Graphic by Sylvia Lopez

Stockholm syndrome, stress and I 

By Saima Harron, September 19 2023—

The night before an early morning, I find myself frustrated and on the brink of tears. Deciding which outfit to wear for the 16-hour day ahead of me seems all too much. Too many options, too much to decide, too loose, too tight. All too stressful, something that my mind has no capacity for. I settled for a pair of black pants and a black top, simple and easy — this simple configuration won’t stress me out past the presented limit. I find myself settling and belittling the mundane tasks, not to take up too much stress so I can allocate the rest of my existing stress to more pressing matters.

The World Health Organization defines stress as “a state of worry or mental tension caused by a difficult situation”. Stress is a human response to challenges and threats, it prompts an individual to find and solve demanding issues. As humans, as students, as the proletariat class and as victims of the struggles imposed by external factors — stress for us is unavoidable. Stress is manageable and maintainable with a work-life balance, fun and work continues to be the duality of a secure individual in a society. 

Not interested in managing or depleting, in the wake of a future that relies on no one else but yours truly, the tension between myself and a version of me that doesn’t exist yet is hostile. Harrassed by the phantom of my future, do better, do more — a beseechment of my lack-there-of achievements that render security. The lack of comfort in my present state is involuntary — ungrateful of what is presented in my existence and hateful for the present. 

Never enough and never good enough. The bias for action and the bias against inaction, my lack of presence in productivity is a threat. A threat curated, administered and facilitated all by my own willing accord  — a theatrical showing of the non-existent.  

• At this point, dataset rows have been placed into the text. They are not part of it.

-- ==== Sys2Proof/Laws/Step.lean ====
section
/-! SUPPORT. What a step does, by the input it consumes. -/

namespace Sys2Proof.Machine

theorem step_idle {s : State} (h : s.input = []) : step s = .next s := by
  simp [step, h, idle]

theorem step_reset {s : State} {rest : List HostInput} (h : s.input = .reset :: rest) :
    step s = .next (s.withInput rest).cleared := by
  simp [step, h, applyReset]

theorem step_word {s : State} {w : Word} {rest : List HostInput} (h : s.input = .word w :: rest) :
    step s = stepWord w (s.withInput rest) := by
  simp [step, h]

theorem stepWord_legal {w : Word} {i : Instr} (h : decode w = .ok i) (s : State) : stepWord w s = exec i s := by
  simp [stepWord, h]

theorem stepWord_illegal {w : Word} {e : DecodeError} (h : decode w = .error e) (s : State) :
    stepWord w s = execIllegal w s := by
  simp [stepWord, h]

/-- Every next state of a step: idle, a reset, a command executed, or an illegal word. -/
theorem step_cases {s t : State} (h : step s = .next t) :
    (s.input = [] ∧ t = s) ∨
    (∃ rest, s.input = .reset :: rest ∧ t = (s.withInput rest).cleared) ∨
    (∃ w rest i, s.input = .word w :: rest ∧ decode w = .ok i ∧ exec i (s.withInput rest) = .next t) ∨
    (∃ w rest e, s.input = .word w :: rest ∧ decode w = .error e ∧
      t = if s.phase = .error then s.withInput rest else (s.withInput rest).withError .illegalCmd w) := by
  rcases hin : s.input with _ | ⟨_ | _, rest⟩
  · rw [step_idle hin] at h; cases h; exact .inl ⟨rfl, rfl⟩
  · rename_i w
    rw [step_word hin] at h
    cases hd : decode w with
    | ok i => rw [stepWord_legal hd] at h; exact .inr (.inr (.inl ⟨w, rest, i, rfl, hd, h⟩))
    | error e =>
      rw [stepWord_illegal hd, execIllegal_eq] at h
      cases h
      exact .inr (.inr (.inr ⟨w, rest, e, rfl, hd, rfl⟩))
  · rw [step_reset hin] at h; cases h; exact .inr (.inl ⟨rest, rfl, rfl⟩)

end Sys2Proof.Machine
end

Stockholm syndrome is a response from those who are held captive to identify close to their captors. Following and believing in all the demands that the captor enforces.  So, although stress is the body’s response to challenges and threats — the challenges and threats that trigger a need to act serve as protection against a freely running mind. Running to and running for a distraction, physically harmful and mentally harmful, a constant strive for more and doing more will always render favourable for a brooding subconscious. Never enough and never good enough — filtered by a string of unnoticed and unwanted back-to-back A+ exams, professional achievements and appraisals. 

Not only a bull’s market for my own distraction but the best mask that an ugly person can ask for. A self-defence mechanism for my ugly, hidden and unseen in the presence of achievement. Flaws, insecurities, fears, weaknesses, my face, my body, my persona, my thoughts, the dumb things I say — I assume all of my ugly is unnoticed with the mask of achievement. A distraction for those who perceive me — I trust that my many gold stars hide all of the ugly. 

Wandering about in this prestigious land of academia, the constant push from this culture to do more is comforting and safe. The Stockholm syndrome I have with stress, combined with my aloofness and ignorance of a peaceful state of existence is validated each and every day I choose to deplete myself an hour of freedom. The common silent struggle within the land of academia is seemingly overlooked and under-maintained. The overachievers, the go-getters and the try-hards are deemed to be perfect in their achievements and abilities. The possibility of achievements utilized as a distraction from a speculative fictional dystopian reality is more likely than deemed otherwise.

The establishment of a solution has never been to do less, to be the assumption of peace or to shut it down. It is simply to wait, wait for the day to decide that success has been achieved. The day when it is safe to stop working, stop typing, stop writing, stop running, stop solving, stop studying, stop counting, stop planning. I won’t add to my list, I won’t task myself to discover a configuration for how to achieve a state of peace, instead, I will wait. 

Waiting for the day when it can all stop, leaving it out of my hands — perhaps, is the first step to achieving peace. 

This article is a part of our Voices section and does not necessarily reflect the views of the Gauntlet editorial board.